Après une phase d’instruction aussi dure, totalement adossée sur les accusations du parquet et même de Vox (accusation civile) en ce qui concerne la rébellion et la violence, il sera difficile au tribunal présidé par Marchena de ne pas suivre une ligne identique dans ses conclusions au moment où il rendra son verdict. Le faire serait désavouer le juge d’instruction Llarena et la juge d’instruction de l’Audience nationale Carmen Lamela, actuellement également magistrate de la deuxième chambre du Tribunal suprême espagnol. Les magistrats pourront avoir une certaine latitude car la rébellion et plus particulièrement la sédition sont des délits dont la définition est assez vague dans le code pénal espagnol. Soulèvement violent ? Désordre ? Les sept magistrats auront ce problème devant eux et ils chercheront l'unanimité dans la sentence, en jouant de l'ambiguïté de ces termes accusatoires. Une ambiguïté qui leur permettra de jongler, selon les cas, entre rébellion, sédition, complot de rébellion ... Le problème, c’est la perspective, l'axe qui sous-tend ce procès : les droits fondamentaux n’y sont pas au centre. Il y a longtemps qu’ils ont été bafoués. Le délit est un présupposé. C'est la raison pour laquelle le parquet est si calme.

OBSERVATION ET RESSENTI

Le calendrier des sessions de mars constitue un véritable abus pour les prisonniers et pour leurs familles
Aujourd'hui, nous avons pu voir comment le président du tribunal avait l'intention d'adapter au prochain calendrier électoral un procès d'une telle importance, lui imposant un rythme qui fera qu'avant le mois de mai, il n'y aura plus qu'à attendre le verdict. C'est ce que craignaient les défenses, inquiètes des conséquences sur les prisonniers. Et aujourd'hui, déjà, ils ont dû y faire face avec cette interminable journée d'interrogatoires : très tôt le matin la Guardia civil les transfère en fourgonnettes depuis les prisons de Soto del Real (pour les hommes) et d'Alcalá Meco (pour les femmes) et à huit heures précises ils arrivent dans les cachots de l'Audience nationale espagnole. Puis la police espagnole les conduit au Tribunal suprême. Les sessions commencent à dix heures. Dès le début, il a été proposé qu'elles prennent fin à dix-huit heures, de mardi à jeudi, afin que les avocats aient assez de temps pour s'entretenir avec leurs clients et préparer dans de bonnes conditions leur défense, mais également pour que les familles puissent bénéficier des deux parloirs mensuels, au moins le lundi. Mais aujourd'hui, déjà, cela ne s’est pas déroulé ainsi. 
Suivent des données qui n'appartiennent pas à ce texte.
-- ==== Sys2Proof/Machine/Num.lean ====
section
/-! DEFINITION. The number formats of spec/05: IEEE binary and Emcel tapered encodings, the one rounding decision of R135,
round_to (R136, R137), encode_t (R144), and conversions (R148-R152). Exact values are dyadic; quotients and roots are a
truncated value with a sticky mark. -/

namespace Sys2Proof.Machine

/-! Sticky bits in %tstat positions (R119). -/

def fVOIDRD : BitVec 7 := 1
def fINV : BitVec 7 := 2
def fDZ : BitVec 7 := 4
def fOVF : BitVec 7 := 8
def fNARP : BitVec 7 := 16
def fNONFIN : BitVec 7 := 32
def fPSN : BitVec 7 := 64

/-- A flag where a condition holds. -/
def flagIf (c : Bool) (f : BitVec 7) : BitVec 7 := if c then f else 0

/-! Rounding: R135. -/

/-- The remainder below a grid: floor(rest × 2^24), and how it stands to 0 and 1/2. -/
structure Rest where
  r24 : Nat
  nonzero : Bool
  half : Ordering
  deriving DecidableEq, Repr

/-- The remainder of the low `sh` bits `low`, with something more below them when `sticky`. -/
def restOf (low sh : Nat) (sticky : Bool) : Rest where
  r24 := if sh ≤ 24 then low * 2 ^ (24 - sh) else low / 2 ^ (sh - 24)
  nonzero := low != 0 || sticky
  half :=
    match compare (2 * low) (2 ^ sh) with
    | .lt => .lt
    | .eq => if sticky then .gt else .eq
    | .gt => .gt

/-- The decision of R135; `w` is the drawn word, used by rs only. -/
def roundUp (odd : Bool) (r : Rest) (mode : Rnd) (neg : Bool) (w : W32) : Bool :=
  match mode with
  | .rn => r.half == .gt || (r.half == .eq && odd)
  | .rz => false
  | .ru => r.nonzero && !neg
  | .rd => r.nonzero && neg
  | .rs => 2 ^ 24 ≤ r.r24 + w.toNat / 256

/-- The magnitude n × 2^e, plus something in (0, 2^e) when `sticky`. -/
structure Approx where
  n : Nat
  e : Int
  sticky : Bool
  deriving DecidableEq, Repr

/-- Truncate to the grid 2^q: the integer part and the remainder. -/
def Approx.split (a : Approx) (q : Int) : Nat × Rest :=
  if q ≤ a.e then (a.n * 2 ^ (a.e - q).toNat, restOf 0 0 a.sticky)
  else
    let sh := (q - a.e).toNat
    -- far below the grid: nothing but a sticky remainder
    if Nat.log2 a.n + 40 < sh then (0, restOf 0 0 (a.n != 0 || a.sticky))
    else (a.n / 2 ^ sh, restOf (a.n % 2 ^ sh) sh a.sticky)

/-- floor(log2) of a nonzero magnitude. -/
def Approx.log2 (a : Approx) : Int := (Nat.log2 a.n : Int) + a.e

/-! IEEE formats: R131. -/

structure Fmt where
  ew : Nat
  fw : Nat
  deriving DecidableEq, Repr

def fmtF16 : Fmt := ⟨5, 10⟩
def fmtBF16 : Fmt := ⟨8, 7⟩
def fmtF32 : Fmt := ⟨8, 23⟩
def fmtF64 : Fmt := ⟨11, 52⟩

/-- The format of an IEEE type (f32x2 elements are f32). -/
def fmtOf : Ty → Fmt
  | .f16 => fmtF16
  | .bf16 => fmtBF16
  | .f64 => fmtF64
  | _ => fmtF32

def Fmt.bias (f : Fmt) : Nat := 2 ^ (f.ew - 1) - 1
def Fmt.emin (f : Fmt) : Int := 1 - (f.bias : Int)
def Fmt.width (f : Fmt) : Nat := f.ew + f.fw + 1
/-- +∞ -/
def Fmt.inf (f : Fmt) : Nat := (2 ^ f.ew - 1) * 2 ^ f.fw
def Fmt.signBit (f : Fmt) : Nat := 2 ^ (f.ew + f.fw)
def Fmt.defaultNan (f : Fmt) : Nat := f.inf + 2 ^ (f.fw - 1)
def Fmt.maxFinite (f : Fmt) : Nat := f.inf - 1
def Fmt.signed (f : Fmt) (neg : Bool) (mag : Nat) : Nat := if neg then f.signBit + mag else mag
La session s'est prolongée bien plus tard car le président Marchena prétendait accélérer le rythme et achever les interrogatoires de tous les accusés avant de commencer, mardi, les déclarations des témoins. Il s'est réservé la possibilité de faire siéger le tribunal lundi prochain pour clore les interrogatoires des accusés. Aujourd'hui, ils auront dîner très tard en arrivant à la prison, et demain probablement aussi. Marchena a déjà annoncé le calendrier des sessions du mois de mars : le tribunal siègera également les lundis des deux premières semaines, la troisième semaine seulement de mardi à jeudi et la dernière semaine de lundi à vendredi. Les familles, à travers l'Association catalane pour les droits civils, ont dénoncé publiquement ce calendrier abusif. 

Que se passera-t-il demain ?
Manuel Marchena souhaite achever demain les interrogatoires des accusés, ne pas siéger vendredi et initier la semaine prochaine les déclarations des témoins. Les prochains accusés interrogés seront, dans l’ordre, Santi Vila, Jordi Sànchez, Jordi Cuixart et Carme Forcadell.